>>>
@[simp] theorem modHearth_pending (s : State) (h : Nat) (f : Hearth → Hearth) : (s.modHearth h f).pending = s.pending := rfl
@[simp] theorem modHearth_off (s : State) (h : Nat) (f : Hearth → Hearth) : (s.modHearth h f).off = s.off := rfl
@[simp] theorem modHearth_pwrok (s : State) (h : Nat) (f : Hearth → Hearth) : (s.modHearth h f).pwrok = s.pwrok := rfl
@[simp] theorem modHearth_time (s : State) (h : Nat) (f : Hearth → Hearth) : (s.modHearth h f).time = s.time := rfl
@[simp] theorem modHearth_ctr (s : State) (h : Nat) (f : Hearth → Hearth) : (s.modHearth h f).ctr = s.ctr := rfl
@[simp] theorem modHearth_regs (s : State) (h : Nat) (f : Hearth → Hearth) : (s.modHearth h f).regs = s.regs := rfl
@[simp] theorem modHearth_shadow (s : State) (h : Nat) (f : Hearth → Hearth) : (s.modHearth h f).shadow = s.shadow := rfl
@[simp] theorem modHearth_routes (s : State) (h : Nat) (f : Hearth → Hearth) : (s.modHearth h f).routes = s.routes := rfl
@[simp] theorem modHearth_routesPend (s : State) (h : Nat) (f : Hearth → Hearth) : (s.modHearth h f).routesPend = s.routesPend := rfl
@[simp] theorem modHearth_routeBase (s : State) (h : Nat) (f : Hearth → Hearth) : (s.modHearth h f).routeBase = s.routeBase := rfl
@[simp] theorem modHearth_routeBasePend (s : State) (h : Nat) (f : Hearth → Hearth) : (s.modHearth h f).routeBasePend = s.routeBasePend := rfl
@[simp] theorem modHearth_weights (s : State) (h : Nat) (f : Hearth → Hearth) : (s.modHearth h f).weights = s.weights := rfl
@[simp] theorem modHearth_weightsPend (s : State) (h : Nat) (f : Hearth → Hearth) : (s.modHearth h f).weightsPend = s.weightsPend := rfl
@[simp] theorem modHearth_quench (s : State) (h : Nat) (f : Hearth → Hearth) : (s.modHearth h f).quench = s.quench := rfl
@[simp] theorem modHearth_readData (s : State) (h : Nat) (f : Hearth → Hearth) : (s.modHearth h f).readData = s.readData := rfl
@[simp] theorem modHearth_frozen (s : State) (h : Nat) (f : Hearth → Hearth) : (s.modHearth h f).frozen = s.frozen := rfl
@[simp] theorem modHearth_alert (s : State) (h : Nat) (f : Hearth → Hearth) : (s.modHearth h f).alert = s.alert := rfl
@[simp] theorem modHearth_smith (s : State) (h : Nat) (f : Hearth → Hearth) : (s.modHearth h f).smith = s.smith := rfl
@[simp] theorem modHearth_flash (s : State) (h : Nat) (f : Hearth → Hearth) : (s.modHearth h f).flash = s.flash := rfl
@[simp] theorem modHearth_part (s : State) (h : Nat) (f : Hearth → Hearth) : (s.modHearth h f).part = s.part := rfl
@[simp] theorem modHearth_pop (s : State) (h : Nat) (f : Hearth → Hearth) : (s.modHearth h f).pop = s.pop := rfl
@[simp] theorem modHearth_straps (s : State) (h : Nat) (f : Hearth → Hearth) : (s.modHearth h f).straps = s.straps := rfl
@[simp] theorem modHearth_recs (s : State) (h : Nat) (f : Hearth → Hearth) : (s.modHearth h f).recs = s.recs := rfl
@[simp] theorem modHearth_raised (s : State) (h : Nat) (f : Hearth → Hearth) : (s.modHearth h f).raised = s.raised := rfl
@[simp] theorem modHearth_net (s : State) (h : Nat) (f : Hearth → Hearth) : (s.modHearth h f).net = s.net := rfl
@[simp] theorem modHearth_fab (s : State) (h : Nat) (f : Hearth → Hearth) : (s.modHearth h f).fab = s.fab := rfl
@[simp] theorem modHearth_homes (s : State) (h : Nat) (f : Hearth → Hearth) : (s.modHearth h f).homes = s.homes := rfl
@[simp] theorem modHearth_rop (s : State) (h : Nat) (f : Hearth → Hearth) : (s.modHearth h f).rop = s.rop := rfl
@[simp] theorem modHearth_mem (s : State) (h : Nat) (f : Hearth → Hearth) : (s.modHearth h f).mem = s.mem := rfl
@[simp] theorem modHearth_sites (s : State) (h : Nat) (f : Hearth → Hearth) : (s.modHearth h f).sites = s.sites := rfl
@[simp] theorem modHearth_links (s : State) (h : Nat) (f : Hearth → Hearth) : (s.modHearth h f).links = s.links := rfl
@[simp] theorem modHearth_groups (s : State) (h : Nat) (f : Hearth → Hearth) : (s.modHearth h f).groups = s.groups := rfl
@[simp] theorem modHearth_dies (s : State) (h : Nat) (f : Hearth → Hearth) : (s.modHearth h f).dies = s.dies := rfl
@[simp] theorem modHearth_power (s : State) (h : Nat) (f : Hearth → Hearth) : (s.modHearth h f).power = s.power := rfl
@[simp] theorem modHearth_storm (s : State) (h : Nat) (f : Hearth → Hearth) : (s.modHearth h f).storm = s.storm := rfl
@[simp] theorem modHearth_book (s : State) (h : Nat) (f : Hearth → Hearth) : (s.modHearth h f).book = s.book := rfl
@[simp] theorem modHearth_pmu (s : State) (h : Nat) (f : Hearth → Hearth) : (s.modHearth h f).pmu = s.pmu := rfl
@[simp] theorem modHearth_pmuSeq (s : State) (h : Nat) (f : Hearth → Hearth) : (s.modHearth h f).pmuSeq = s.pmuSeq := rfl
@[simp] theorem modHearth_ixu (s : State) (h : Nat) (f : Hearth → Hearth) : (s.modHearth h f).ixu = s.ixu := rfl
@[simp] theorem modHearth_dmas (s : State) (h : Nat) (f : Hearth → Hearth) : (s.modHearth h f).dmas = s.dmas := rfl
@[simp] theorem modHearth_dmaSeq (s : State) (h : Nat) (f : Hearth → Hearth) : (s.modHearth h f).dmaSeq = s.dmaSeq := rfl
@[simp] theorem modHearth_agents (s : State) (h : Nat) (f : Hearth → Hearth) : (s.modHearth h f).agents = s.agents := rfl
@[simp] theorem modHearth_agentQ (s : State) (h : Nat) (f : Hearth → Hearth) : (s.modHearth h f).agentQ = s.agentQ := rfl
@[simp] theorem modHearth_dmaAns (s : State) (h : Nat) (f : Hearth → Hearth) : (s.modHearth h f).dmaAns = s.dmaAns := rfl
@[simp] theorem modHearth_ne (s : State) (h : Nat) (f : Hearth → Hearth) : (s.modHearth h f).ne = s.ne := rfl
@[simp] theorem modHearth_embers (s : State) (h : Nat) (f : Hearth → Hearth) : (s.modHearth h f).embers = s.embers := rfl
@[simp] theorem modHearth_lanes (s : State) (h : Nat) (f : Hearth → Hearth) : (s.modHearth h f).lanes = s.lanes := rfl
@[simp] theorem modHearth_levels (s : State) (h : Nat) (f : Hearth → Hearth) : (s.modHearth h f).levels = s.levels := rfl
<<<
EXERCISE GOAL
Precisely reproduce the lines of the entries, beginning at the first and ending at the one containing "s.off := rfl". Add nothing.

RESPONSE TO THE EXERCISE
@[simp] theorem modHearth_pending (s : State) (h : Nat) (f : Hearth → Hearth) : (s.modHearth h f).pending = s.pending := rfl
@[simp] theorem modHearth_off (s : State) (h : Nat) (f : Hearth → Hearth) : (s.modHearth h f).off = s.off := rfl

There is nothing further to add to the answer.